### [Task description]
Transcribe, word for word and without additions, each line below from the one containing "when the module" through the one containing "let t : State", both ends included.

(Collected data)

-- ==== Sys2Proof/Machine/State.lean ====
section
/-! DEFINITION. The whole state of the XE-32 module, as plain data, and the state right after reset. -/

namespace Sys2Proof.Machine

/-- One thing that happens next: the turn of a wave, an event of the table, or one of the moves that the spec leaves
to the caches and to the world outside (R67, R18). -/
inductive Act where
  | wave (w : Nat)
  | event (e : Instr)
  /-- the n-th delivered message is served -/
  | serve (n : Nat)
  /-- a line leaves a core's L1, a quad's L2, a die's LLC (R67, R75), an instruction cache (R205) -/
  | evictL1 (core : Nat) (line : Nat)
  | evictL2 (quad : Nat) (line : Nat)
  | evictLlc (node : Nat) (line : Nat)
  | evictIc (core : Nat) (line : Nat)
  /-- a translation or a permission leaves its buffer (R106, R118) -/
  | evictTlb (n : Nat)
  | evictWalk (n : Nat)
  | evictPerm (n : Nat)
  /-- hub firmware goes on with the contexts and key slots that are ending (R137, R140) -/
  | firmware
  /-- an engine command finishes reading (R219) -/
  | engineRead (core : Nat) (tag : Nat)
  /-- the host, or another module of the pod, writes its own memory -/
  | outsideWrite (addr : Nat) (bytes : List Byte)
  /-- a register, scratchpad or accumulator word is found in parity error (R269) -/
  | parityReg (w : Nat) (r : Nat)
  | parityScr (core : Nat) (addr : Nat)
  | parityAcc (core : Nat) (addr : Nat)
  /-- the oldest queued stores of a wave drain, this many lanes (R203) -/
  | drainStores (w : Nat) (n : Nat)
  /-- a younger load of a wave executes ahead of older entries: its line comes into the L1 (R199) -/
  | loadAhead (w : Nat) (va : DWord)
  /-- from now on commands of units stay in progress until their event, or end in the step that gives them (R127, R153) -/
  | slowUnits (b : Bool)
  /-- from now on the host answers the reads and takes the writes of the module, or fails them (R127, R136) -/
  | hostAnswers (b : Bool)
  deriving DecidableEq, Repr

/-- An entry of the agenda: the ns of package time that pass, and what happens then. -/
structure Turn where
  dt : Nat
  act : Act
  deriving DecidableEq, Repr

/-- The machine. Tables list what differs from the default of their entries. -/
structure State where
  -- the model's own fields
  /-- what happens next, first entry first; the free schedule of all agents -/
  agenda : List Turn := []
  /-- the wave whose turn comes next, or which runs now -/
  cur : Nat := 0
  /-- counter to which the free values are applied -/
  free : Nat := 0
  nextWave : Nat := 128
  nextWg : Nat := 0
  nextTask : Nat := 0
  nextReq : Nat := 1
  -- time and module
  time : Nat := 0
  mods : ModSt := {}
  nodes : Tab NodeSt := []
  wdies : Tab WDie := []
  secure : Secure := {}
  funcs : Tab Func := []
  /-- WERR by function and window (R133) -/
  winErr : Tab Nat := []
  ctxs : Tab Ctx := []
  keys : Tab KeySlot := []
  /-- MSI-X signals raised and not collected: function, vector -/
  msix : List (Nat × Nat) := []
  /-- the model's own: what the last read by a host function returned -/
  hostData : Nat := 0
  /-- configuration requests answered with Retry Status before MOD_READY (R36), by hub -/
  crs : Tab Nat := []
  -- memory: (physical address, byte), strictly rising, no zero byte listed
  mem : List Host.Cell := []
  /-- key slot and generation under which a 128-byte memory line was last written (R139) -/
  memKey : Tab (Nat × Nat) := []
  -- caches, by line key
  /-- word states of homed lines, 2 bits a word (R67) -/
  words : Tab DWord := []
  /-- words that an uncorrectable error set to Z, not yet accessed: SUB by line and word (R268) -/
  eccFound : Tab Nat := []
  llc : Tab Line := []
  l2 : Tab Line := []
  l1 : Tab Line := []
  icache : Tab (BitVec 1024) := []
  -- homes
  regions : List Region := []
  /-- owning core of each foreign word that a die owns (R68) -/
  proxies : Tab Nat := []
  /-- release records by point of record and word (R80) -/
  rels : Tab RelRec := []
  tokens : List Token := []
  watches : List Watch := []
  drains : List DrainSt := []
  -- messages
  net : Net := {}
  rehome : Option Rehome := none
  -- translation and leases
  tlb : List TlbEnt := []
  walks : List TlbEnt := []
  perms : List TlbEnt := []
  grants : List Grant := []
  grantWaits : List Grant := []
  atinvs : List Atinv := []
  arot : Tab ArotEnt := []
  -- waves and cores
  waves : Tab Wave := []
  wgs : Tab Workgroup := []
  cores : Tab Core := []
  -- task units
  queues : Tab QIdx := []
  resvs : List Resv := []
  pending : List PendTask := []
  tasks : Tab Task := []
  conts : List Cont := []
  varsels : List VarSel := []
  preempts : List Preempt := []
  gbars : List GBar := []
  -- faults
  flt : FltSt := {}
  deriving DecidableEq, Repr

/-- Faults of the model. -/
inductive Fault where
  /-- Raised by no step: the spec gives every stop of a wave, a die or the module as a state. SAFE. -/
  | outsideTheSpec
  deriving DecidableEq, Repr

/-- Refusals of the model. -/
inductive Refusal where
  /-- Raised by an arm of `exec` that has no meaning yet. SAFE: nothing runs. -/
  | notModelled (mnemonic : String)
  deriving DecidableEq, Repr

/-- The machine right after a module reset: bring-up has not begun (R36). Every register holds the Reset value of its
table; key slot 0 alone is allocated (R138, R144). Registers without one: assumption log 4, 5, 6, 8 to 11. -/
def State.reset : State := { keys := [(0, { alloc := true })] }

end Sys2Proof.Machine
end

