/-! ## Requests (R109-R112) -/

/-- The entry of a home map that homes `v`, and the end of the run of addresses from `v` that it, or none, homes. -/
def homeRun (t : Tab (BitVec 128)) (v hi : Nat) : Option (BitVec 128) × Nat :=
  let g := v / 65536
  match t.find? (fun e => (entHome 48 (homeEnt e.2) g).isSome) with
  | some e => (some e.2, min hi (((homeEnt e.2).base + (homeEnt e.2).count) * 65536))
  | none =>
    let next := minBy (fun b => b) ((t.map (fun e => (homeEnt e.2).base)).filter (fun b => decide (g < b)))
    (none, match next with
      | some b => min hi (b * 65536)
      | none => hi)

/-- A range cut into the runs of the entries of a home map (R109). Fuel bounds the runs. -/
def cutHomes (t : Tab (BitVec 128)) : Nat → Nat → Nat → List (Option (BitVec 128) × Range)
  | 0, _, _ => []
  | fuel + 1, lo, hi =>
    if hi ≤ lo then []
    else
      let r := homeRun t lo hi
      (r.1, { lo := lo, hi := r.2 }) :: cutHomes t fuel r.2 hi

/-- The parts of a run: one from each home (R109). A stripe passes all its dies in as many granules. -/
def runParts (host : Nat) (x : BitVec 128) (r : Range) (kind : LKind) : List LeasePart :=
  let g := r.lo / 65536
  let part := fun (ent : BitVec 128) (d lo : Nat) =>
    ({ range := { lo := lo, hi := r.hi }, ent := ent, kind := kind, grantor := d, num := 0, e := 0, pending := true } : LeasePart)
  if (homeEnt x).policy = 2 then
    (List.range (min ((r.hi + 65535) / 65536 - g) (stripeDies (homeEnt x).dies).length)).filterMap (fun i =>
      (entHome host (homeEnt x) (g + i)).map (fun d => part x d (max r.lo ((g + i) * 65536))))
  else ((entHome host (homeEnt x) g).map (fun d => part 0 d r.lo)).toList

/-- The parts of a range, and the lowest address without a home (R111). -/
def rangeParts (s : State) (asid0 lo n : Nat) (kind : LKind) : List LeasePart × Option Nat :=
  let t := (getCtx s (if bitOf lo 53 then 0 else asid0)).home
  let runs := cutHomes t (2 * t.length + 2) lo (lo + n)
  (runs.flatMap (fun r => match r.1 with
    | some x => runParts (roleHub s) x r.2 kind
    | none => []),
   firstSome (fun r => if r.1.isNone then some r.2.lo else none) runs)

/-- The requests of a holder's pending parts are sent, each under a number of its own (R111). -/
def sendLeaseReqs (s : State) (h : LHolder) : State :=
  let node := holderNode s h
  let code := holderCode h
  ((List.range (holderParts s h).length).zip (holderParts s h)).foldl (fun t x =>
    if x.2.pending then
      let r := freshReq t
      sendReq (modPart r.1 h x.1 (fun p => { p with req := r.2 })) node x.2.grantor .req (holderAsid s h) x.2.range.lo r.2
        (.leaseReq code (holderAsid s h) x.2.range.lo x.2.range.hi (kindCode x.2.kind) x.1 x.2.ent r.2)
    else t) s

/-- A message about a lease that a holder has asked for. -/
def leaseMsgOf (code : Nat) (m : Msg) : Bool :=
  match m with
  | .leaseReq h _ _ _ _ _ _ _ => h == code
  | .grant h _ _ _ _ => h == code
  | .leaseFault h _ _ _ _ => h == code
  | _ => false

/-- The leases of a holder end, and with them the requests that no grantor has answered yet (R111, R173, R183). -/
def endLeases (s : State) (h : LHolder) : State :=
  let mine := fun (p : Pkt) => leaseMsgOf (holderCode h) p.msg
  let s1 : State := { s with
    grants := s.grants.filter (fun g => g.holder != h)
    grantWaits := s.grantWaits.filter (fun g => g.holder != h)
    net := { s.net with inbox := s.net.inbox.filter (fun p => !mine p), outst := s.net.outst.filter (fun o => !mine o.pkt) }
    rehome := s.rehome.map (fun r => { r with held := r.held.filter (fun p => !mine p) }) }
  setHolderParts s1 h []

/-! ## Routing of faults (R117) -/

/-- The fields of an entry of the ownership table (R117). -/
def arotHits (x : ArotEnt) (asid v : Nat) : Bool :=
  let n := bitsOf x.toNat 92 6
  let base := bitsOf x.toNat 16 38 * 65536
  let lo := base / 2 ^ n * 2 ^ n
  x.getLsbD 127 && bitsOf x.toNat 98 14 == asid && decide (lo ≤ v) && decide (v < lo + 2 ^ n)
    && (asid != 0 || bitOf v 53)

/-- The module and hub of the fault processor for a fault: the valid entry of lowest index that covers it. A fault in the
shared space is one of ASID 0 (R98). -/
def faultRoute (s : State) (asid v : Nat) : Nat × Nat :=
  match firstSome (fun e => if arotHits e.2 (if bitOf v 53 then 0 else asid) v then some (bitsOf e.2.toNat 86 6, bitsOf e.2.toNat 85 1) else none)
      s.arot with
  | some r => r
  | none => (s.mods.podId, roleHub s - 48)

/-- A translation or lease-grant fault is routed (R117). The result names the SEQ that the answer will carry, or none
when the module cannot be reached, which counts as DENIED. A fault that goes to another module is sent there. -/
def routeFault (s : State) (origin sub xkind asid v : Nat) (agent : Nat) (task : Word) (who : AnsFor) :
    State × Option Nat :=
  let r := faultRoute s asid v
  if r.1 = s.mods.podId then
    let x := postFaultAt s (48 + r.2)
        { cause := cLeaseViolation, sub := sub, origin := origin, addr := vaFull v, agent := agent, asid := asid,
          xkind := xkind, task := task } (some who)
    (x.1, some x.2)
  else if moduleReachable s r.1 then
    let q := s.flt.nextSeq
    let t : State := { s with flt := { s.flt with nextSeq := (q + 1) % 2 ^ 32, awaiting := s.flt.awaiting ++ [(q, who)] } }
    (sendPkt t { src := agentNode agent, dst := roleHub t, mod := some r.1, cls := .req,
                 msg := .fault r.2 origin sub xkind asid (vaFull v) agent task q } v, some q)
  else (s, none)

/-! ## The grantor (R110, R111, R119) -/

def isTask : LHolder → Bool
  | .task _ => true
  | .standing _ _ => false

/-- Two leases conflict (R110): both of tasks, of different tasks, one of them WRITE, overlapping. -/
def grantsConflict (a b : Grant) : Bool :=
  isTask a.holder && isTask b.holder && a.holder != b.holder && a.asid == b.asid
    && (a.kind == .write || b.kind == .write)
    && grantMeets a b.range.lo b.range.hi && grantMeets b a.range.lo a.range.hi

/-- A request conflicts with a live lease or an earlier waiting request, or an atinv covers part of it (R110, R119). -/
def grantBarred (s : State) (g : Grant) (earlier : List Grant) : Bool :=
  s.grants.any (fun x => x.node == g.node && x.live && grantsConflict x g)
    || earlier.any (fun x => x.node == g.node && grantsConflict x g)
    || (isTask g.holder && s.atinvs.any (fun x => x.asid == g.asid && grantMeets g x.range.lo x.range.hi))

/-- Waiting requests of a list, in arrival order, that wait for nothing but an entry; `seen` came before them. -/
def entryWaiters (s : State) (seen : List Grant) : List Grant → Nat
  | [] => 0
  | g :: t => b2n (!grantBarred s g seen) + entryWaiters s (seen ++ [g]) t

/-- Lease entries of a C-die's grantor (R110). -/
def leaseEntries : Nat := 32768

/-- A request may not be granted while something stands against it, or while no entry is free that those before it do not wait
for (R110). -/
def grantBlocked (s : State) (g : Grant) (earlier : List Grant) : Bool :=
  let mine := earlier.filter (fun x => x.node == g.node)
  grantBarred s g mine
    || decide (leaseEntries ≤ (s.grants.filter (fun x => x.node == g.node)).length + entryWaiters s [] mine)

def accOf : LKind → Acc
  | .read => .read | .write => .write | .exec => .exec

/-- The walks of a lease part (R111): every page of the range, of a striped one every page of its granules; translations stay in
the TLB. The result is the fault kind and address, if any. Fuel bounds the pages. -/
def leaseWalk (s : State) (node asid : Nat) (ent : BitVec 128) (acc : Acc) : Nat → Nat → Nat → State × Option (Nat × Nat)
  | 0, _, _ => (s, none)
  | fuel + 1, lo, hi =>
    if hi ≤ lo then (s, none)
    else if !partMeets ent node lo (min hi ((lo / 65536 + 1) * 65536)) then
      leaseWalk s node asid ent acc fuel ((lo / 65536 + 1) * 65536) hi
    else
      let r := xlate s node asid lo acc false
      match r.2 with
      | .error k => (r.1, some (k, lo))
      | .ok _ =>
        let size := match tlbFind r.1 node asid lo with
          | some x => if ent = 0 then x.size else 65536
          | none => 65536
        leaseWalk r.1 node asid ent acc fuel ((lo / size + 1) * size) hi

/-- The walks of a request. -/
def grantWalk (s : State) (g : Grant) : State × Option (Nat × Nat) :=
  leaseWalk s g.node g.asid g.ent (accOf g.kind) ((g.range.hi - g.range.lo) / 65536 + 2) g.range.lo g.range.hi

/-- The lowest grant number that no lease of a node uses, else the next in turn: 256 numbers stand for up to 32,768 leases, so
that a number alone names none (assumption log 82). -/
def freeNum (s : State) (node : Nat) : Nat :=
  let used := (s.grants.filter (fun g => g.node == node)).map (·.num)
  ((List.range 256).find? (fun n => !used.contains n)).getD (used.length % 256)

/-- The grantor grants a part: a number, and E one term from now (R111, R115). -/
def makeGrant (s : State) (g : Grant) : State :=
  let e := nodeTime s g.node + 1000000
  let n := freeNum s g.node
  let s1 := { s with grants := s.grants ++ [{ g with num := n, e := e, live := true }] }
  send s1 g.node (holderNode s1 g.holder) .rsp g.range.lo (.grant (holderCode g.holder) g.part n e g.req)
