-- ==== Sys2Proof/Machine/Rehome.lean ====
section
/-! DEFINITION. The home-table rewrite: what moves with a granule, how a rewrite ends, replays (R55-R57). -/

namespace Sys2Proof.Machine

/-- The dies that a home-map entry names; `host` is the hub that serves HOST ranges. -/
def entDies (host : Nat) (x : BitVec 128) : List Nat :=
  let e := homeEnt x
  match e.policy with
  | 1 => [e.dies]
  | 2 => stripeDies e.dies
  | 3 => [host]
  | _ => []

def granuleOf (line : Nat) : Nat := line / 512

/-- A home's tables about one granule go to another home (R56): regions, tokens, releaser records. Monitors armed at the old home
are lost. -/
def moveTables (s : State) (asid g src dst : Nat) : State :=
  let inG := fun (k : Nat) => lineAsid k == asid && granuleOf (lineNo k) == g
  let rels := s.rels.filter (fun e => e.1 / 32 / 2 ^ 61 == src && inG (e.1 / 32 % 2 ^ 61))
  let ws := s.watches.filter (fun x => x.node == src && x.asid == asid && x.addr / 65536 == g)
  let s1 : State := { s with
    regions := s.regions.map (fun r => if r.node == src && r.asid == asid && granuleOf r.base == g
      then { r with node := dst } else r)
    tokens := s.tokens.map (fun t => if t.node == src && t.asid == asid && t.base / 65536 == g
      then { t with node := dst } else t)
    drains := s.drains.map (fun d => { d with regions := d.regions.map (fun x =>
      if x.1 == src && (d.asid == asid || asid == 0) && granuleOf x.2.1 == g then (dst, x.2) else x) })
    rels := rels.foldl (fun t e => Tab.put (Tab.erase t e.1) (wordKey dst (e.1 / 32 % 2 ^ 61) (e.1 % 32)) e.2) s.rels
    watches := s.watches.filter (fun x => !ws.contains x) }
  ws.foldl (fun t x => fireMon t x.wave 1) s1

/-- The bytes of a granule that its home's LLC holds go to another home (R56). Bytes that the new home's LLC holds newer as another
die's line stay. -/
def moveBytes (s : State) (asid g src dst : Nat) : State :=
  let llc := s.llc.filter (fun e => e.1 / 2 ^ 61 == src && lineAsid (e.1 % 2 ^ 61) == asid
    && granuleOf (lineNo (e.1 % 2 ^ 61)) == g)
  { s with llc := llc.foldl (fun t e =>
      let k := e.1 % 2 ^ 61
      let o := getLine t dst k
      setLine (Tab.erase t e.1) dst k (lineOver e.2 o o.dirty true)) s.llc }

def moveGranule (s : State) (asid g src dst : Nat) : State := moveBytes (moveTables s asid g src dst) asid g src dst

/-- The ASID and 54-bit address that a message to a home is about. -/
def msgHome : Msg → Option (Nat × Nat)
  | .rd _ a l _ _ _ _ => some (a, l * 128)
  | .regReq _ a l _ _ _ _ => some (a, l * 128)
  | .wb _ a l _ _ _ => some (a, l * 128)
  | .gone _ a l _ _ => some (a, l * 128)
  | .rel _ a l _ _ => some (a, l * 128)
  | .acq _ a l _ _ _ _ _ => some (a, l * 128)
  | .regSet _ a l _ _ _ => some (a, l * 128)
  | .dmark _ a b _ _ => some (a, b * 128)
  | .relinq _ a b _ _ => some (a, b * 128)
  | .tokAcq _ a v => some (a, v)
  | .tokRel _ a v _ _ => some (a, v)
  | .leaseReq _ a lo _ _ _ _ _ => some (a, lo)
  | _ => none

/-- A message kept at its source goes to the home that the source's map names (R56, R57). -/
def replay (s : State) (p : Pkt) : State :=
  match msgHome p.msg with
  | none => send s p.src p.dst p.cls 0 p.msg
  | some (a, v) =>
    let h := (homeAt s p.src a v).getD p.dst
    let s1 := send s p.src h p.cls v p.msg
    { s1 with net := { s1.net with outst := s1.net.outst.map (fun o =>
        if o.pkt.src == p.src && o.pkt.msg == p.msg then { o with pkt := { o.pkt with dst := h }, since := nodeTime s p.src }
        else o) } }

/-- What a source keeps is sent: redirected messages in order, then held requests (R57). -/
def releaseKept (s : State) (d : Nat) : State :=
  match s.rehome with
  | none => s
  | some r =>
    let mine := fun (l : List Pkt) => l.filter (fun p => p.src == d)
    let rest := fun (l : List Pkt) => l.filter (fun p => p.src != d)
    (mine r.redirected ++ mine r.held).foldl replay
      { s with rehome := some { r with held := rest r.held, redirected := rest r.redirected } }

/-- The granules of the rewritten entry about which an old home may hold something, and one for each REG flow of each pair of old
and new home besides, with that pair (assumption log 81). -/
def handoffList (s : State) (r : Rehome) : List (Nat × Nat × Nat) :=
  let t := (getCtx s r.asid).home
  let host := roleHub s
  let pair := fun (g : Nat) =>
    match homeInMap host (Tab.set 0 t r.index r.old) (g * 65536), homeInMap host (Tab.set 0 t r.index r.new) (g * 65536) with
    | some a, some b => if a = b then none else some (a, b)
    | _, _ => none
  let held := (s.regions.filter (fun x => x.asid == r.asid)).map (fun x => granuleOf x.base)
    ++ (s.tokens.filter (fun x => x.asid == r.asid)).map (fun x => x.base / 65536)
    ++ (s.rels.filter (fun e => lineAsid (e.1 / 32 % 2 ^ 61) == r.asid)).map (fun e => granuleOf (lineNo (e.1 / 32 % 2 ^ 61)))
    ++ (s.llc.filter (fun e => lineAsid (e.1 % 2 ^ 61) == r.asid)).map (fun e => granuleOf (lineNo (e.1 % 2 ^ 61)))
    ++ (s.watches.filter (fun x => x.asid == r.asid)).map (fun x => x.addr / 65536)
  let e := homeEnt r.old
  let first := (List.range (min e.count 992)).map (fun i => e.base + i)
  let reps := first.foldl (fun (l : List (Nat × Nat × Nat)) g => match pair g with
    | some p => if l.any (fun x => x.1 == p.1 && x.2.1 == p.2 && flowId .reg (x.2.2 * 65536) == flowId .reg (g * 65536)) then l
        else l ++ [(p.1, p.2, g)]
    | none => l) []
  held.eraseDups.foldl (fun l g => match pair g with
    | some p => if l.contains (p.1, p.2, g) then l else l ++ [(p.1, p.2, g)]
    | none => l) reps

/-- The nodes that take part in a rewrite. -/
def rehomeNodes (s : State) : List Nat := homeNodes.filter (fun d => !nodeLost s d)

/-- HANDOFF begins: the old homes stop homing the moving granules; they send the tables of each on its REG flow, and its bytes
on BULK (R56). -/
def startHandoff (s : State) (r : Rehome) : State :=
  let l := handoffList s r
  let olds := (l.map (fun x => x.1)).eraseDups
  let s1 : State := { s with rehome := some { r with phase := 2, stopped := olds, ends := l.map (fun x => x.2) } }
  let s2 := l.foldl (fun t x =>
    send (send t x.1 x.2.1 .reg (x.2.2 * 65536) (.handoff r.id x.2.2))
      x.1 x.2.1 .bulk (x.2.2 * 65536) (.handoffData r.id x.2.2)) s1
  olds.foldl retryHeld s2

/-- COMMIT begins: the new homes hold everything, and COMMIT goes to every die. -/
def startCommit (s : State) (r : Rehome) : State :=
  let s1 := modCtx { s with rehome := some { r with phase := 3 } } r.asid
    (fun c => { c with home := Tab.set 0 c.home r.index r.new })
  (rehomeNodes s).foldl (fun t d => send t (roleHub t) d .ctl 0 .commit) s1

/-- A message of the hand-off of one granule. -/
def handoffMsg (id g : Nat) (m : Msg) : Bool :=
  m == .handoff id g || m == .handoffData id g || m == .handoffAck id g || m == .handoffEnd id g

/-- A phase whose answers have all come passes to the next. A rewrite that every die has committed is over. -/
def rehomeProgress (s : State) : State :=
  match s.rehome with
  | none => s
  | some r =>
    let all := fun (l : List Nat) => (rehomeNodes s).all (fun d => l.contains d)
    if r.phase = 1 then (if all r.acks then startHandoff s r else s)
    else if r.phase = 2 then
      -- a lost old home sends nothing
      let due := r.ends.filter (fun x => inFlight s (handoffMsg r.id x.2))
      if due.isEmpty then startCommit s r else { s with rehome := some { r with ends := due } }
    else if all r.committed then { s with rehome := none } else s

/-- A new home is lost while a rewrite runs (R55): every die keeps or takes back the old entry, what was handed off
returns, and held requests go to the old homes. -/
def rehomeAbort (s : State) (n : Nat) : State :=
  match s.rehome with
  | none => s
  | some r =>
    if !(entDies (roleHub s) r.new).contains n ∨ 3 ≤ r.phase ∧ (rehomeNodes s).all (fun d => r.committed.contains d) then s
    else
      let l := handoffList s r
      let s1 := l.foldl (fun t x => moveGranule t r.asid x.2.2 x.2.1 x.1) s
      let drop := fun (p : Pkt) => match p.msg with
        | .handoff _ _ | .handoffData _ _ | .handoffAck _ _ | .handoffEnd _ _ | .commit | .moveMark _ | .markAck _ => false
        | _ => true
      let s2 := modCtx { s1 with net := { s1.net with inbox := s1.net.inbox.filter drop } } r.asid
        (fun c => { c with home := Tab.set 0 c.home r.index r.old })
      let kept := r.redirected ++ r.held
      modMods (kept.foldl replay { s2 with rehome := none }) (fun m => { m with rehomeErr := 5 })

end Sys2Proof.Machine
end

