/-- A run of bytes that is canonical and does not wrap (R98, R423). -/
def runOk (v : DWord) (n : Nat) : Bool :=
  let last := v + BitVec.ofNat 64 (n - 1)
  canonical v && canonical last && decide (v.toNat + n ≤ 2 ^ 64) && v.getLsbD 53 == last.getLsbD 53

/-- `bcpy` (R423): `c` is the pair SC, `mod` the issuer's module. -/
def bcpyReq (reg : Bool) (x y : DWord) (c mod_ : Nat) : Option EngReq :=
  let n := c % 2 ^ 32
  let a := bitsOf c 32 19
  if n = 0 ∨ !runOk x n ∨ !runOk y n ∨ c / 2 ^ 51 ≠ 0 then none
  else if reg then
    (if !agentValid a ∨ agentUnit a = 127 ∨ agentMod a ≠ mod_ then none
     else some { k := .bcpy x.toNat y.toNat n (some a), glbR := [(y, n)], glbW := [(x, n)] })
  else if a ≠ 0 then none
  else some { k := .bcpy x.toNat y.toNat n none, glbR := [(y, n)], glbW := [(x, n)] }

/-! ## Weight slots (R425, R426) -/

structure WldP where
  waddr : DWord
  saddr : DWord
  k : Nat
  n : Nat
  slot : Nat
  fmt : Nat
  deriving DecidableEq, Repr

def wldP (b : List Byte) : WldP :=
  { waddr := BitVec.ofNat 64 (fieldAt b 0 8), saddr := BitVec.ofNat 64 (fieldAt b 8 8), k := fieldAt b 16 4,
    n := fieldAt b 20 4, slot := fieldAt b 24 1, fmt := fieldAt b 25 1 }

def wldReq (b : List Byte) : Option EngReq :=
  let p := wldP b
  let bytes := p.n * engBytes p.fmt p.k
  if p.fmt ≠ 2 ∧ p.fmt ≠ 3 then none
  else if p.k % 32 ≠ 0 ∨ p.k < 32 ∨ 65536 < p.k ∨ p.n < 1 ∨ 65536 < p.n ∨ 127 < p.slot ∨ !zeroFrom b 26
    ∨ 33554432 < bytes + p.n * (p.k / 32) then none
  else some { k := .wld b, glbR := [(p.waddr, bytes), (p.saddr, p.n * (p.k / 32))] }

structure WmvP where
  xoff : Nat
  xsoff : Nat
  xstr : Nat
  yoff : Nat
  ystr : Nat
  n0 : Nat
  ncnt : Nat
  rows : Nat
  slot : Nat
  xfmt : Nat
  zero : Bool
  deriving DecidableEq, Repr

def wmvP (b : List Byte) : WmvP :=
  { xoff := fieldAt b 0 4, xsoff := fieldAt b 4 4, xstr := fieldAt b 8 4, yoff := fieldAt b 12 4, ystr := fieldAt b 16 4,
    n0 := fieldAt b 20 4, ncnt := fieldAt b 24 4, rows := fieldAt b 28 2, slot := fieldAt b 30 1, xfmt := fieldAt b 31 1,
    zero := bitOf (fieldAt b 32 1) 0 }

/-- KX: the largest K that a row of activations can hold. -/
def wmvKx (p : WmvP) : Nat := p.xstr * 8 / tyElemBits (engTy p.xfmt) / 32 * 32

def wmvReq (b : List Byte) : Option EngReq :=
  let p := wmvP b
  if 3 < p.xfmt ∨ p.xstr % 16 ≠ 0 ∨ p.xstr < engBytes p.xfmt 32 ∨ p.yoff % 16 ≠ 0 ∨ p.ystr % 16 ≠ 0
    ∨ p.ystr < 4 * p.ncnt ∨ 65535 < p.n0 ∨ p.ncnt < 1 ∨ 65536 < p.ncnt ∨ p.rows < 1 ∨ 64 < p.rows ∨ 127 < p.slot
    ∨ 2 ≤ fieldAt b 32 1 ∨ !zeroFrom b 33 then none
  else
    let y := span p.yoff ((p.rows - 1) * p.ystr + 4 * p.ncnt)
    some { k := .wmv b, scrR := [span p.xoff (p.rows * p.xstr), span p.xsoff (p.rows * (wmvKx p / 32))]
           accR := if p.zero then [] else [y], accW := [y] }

### [Answer section]
when the module cannot be reached, which counts as DENIED. A fault that goes to another module is sent there. -/
def routeFault (s : State) (origin sub xkind asid v : Nat) (agent : Nat) (task : Word) (who : AnsFor) :
    State × Option Nat :=
  let r := faultRoute s asid v
  if r.1 = s.mods.podId then
    let x := postFaultAt s (48 + r.2)
        { cause := cLeaseViolation, sub := sub, origin := origin, addr := vaFull v, agent := agent, asid := asid,
          xkind := xkind, task := task } (some who)
    (x.1, some x.2)
  else if moduleReachable s r.1 then
    let q := s.flt.nextSeq
    let t : State := { s with flt := { s.flt with nextSeq := (q + 1) % 2 ^ 32, awaiting := s.flt.awaiting ++ [(q, who)] } }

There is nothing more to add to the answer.